The tendency to overthink is the frequent root to many of our uncertainties. It makes us doubt ourselves and our decisions. It leaves us vulnerable and exposed. It is an enemy to so many constructive things — including our self-esteem.

The above statement is by no means to be interpreted that we should never think twice before we act, or that we should never re-assess what we can do differently and to improve. The dangers arise when we become overly conscious about how our behavior is interpreted by others or whether it may lead to social rejection.

The issue is not that we often spend too much time to draw mind-maps of all plausible alternatives and solutions, but the fact that we may still be unsure if we have made the right choice afterwards.

In other words, we waste large amounts of mental energy and capacity to second-guess ourselves. We feel exhausted, anxious, insecure. Naturally, all this tormenting also drags down our feelings of self-worth.

The solution, however, may be surprisingly simple. Once you have a good reason to choose a certain path, you must stick with it. Don’t further doubt your choices.

Doubt breeds insecurity and insecurity breeds low confidence. De-clutter your mind. Hand-pick only the relevant information when searching for a conclusion.

The phrase “to make decisions using the best available (not all available) information” in the world, came to exist for a reason.


 “I’m not smart/ good-looking/ fit/ successful enough” — the list can go on indefinitely, describing all of our insecurities. Negative self-talk can further fuel self-doubts. It is damaging to our mental well-being and is the fastest track to further undermining our self-perceptions.

We all know that. But we still do it.

Even if you don’t look like a supermodel, are not the next wunderkind of Silicone Valley, or have not put many checkmarks by your things-I-should-achieve-by-the-time-I-am-30 list, don’t beat yourself up.

Success and achievements can be defined in many ways, and being rich is not only measured in monetary terms.

But most importantly, we have to work on setting the right perceptions and expectations.
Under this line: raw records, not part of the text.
-- ==== Sys2Proof/Config.lean ====
section
/-! DEFINITION. The one free value of the model: a choice the manual leaves to the part. -/

namespace Sys2Proof.Config

/-- DESIGN CHOICE (log 3, safe). Whether the part answers the n-th transaction that begins on the bus in a
start-up time. R185: "A transaction that begins before that moment may be left unacknowledged". No body: nothing can be
proved of its values. -/
opaque startUpAnswers : Nat → Bool

end Sys2Proof.Config
end

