-- ==== Sys2Proof/Machine/State.lean ====
section
/-! DEFINITION. The state of the DV2408, and its value after reset. -/

namespace Sys2Proof.Machine

/-- Reasons the part stops with a fault. The spec gives none: a key's FAULT, an ignored write and a refused
command are effects on the state. So there is no constructor, and no command faults. -/
inductive Fault where
  deriving DecidableEq, Repr

/-- Reasons a command has no meaning here. -/
inductive Refusal where
  /-- Raised by an arm of `exec` whose command has no meaning yet (safe: the run stops). No arm raises it. -/
  | notModelled (mnemonic : String)
  deriving DecidableEq, Repr

/-- The state of the part, block by block (00_scope.md, section 2), with the queue of the commands that are
waiting. `freeDraws` and `pending` are the model's own fields (log 3, log 1). -/
structure State where
  power : Power
  port : HostPort
  store : ConfigStore
  engine : Engine
  scan : ScanController
  keys : Vector KeyRecord 24
  groups : Vector GroupRun 6
  queue : EventQueue
  command : CommandUnit
  trimRun : Option TrimRun
  lines : Vector IndicatorLine 8
  freeDraws : Nat
  pending : List Instr
  deriving DecidableEq, Repr

/-- The state after power-on or the release of RESETn: every block at its power-on values, and the start-up
time over (log 4). ADDR low is a DESIGN CHOICE (log 5). -/
def State.reset : State where
  power := .answering
  port := HostPort.powerOn (busAddressOf false)
  store := ConfigStore.powerOn
  engine := Engine.powerOn
  scan := ScanController.powerOn
  keys := tab fun _ => KeyRecord.powerOn
  groups := tab fun _ => GroupRun.cleared
  queue := EventQueue.powerOn
  command := CommandUnit.powerOn
  trimRun := none
  lines := tab fun _ => IndicatorLine.powerOn
  freeDraws := 0
  pending := []

/-! One updater per field, so that an event's effect names the blocks it changes. -/

def State.withPower (s : State) (x : Power) : State := { s with power := x }
def State.withPort (s : State) (x : HostPort) : State := { s with port := x }
def State.withStore (s : State) (x : ConfigStore) : State := { s with store := x }
def State.withEngine (s : State) (x : Engine) : State := { s with engine := x }
def State.withScan (s : State) (x : ScanController) : State := { s with scan := x }
def State.withKeys (s : State) (x : Vector KeyRecord 24) : State := { s with keys := x }
def State.withGroups (s : State) (x : Vector GroupRun 6) : State := { s with groups := x }
def State.withQueue (s : State) (x : EventQueue) : State := { s with queue := x }
def State.withCommand (s : State) (x : CommandUnit) : State := { s with command := x }
def State.withTrimRun (s : State) (x : Option TrimRun) : State := { s with trimRun := x }
def State.withLines (s : State) (x : Vector IndicatorLine 8) : State := { s with lines := x }
def State.withFreeDraws (s : State) (x : Nat) : State := { s with freeDraws := x }
def State.withPending (s : State) (x : List Instr) : State := { s with pending := x }

end Sys2Proof.Machine
end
Obviously, many may want to be in Bill Gates’ place, but do we have what it takes to get there? (Often, opportunity also plays a role). But putting ourselves down because of this fact is similar to setting off on a wild-goose chase. That is, having aspirations is important, but we can only build on our innate personality traits and talents.

Therefore, once we know, firstly — the skill(s) that make us unique and, secondly — of that subset — the ones we want to focus on further refining — then we’d have just found the source of our self-worth as well. As it turns out, the “secret” is not so mystical after all — focus on the qualities we already have and don’t dwell on what we wished we were born with — talents, skills, abilities, or looks. This is simply a dead-end and a waste of time.

Having said this, perceptions — or what we believe about ourselves — are paramount life-shifters within our worlds. What we think, studies tells us, we become.

And if we grant our minor flaws more power than they really deserve, they may turn out to control our lives.

And unless we are very good actors, our uncertainties (sometimes resulting from small imperfections) are usually evident to others too — through our gestures, posture, tone of voice, eye contact. Pretending only works for so long, and then we start to break. Hence, to really win the game, unsurprisingly, we need to reframe our minds and thinking.

If we believe that we are worthy human beings, who can have a successful career (with the proper knowledge and experience, of course), or the relationships we want, this very thought can make all the difference in the world for us.


In the end, while our curiosity about the world around us is what moves us towards progress and innovation, and self-questioning our decisions can help us improve, such inquisitiveness may sometimes come with a hefty price tag.

Wise people tell us that everything needs to be practiced in moderation. Otherwise, too much doubt may degrade our psychological immune systems, expose us to all kinds to unwelcome thoughts and behaviors, and leave us unable to realize our lives’ full potential.

And this is not the future anyone would want for themselves now, is it?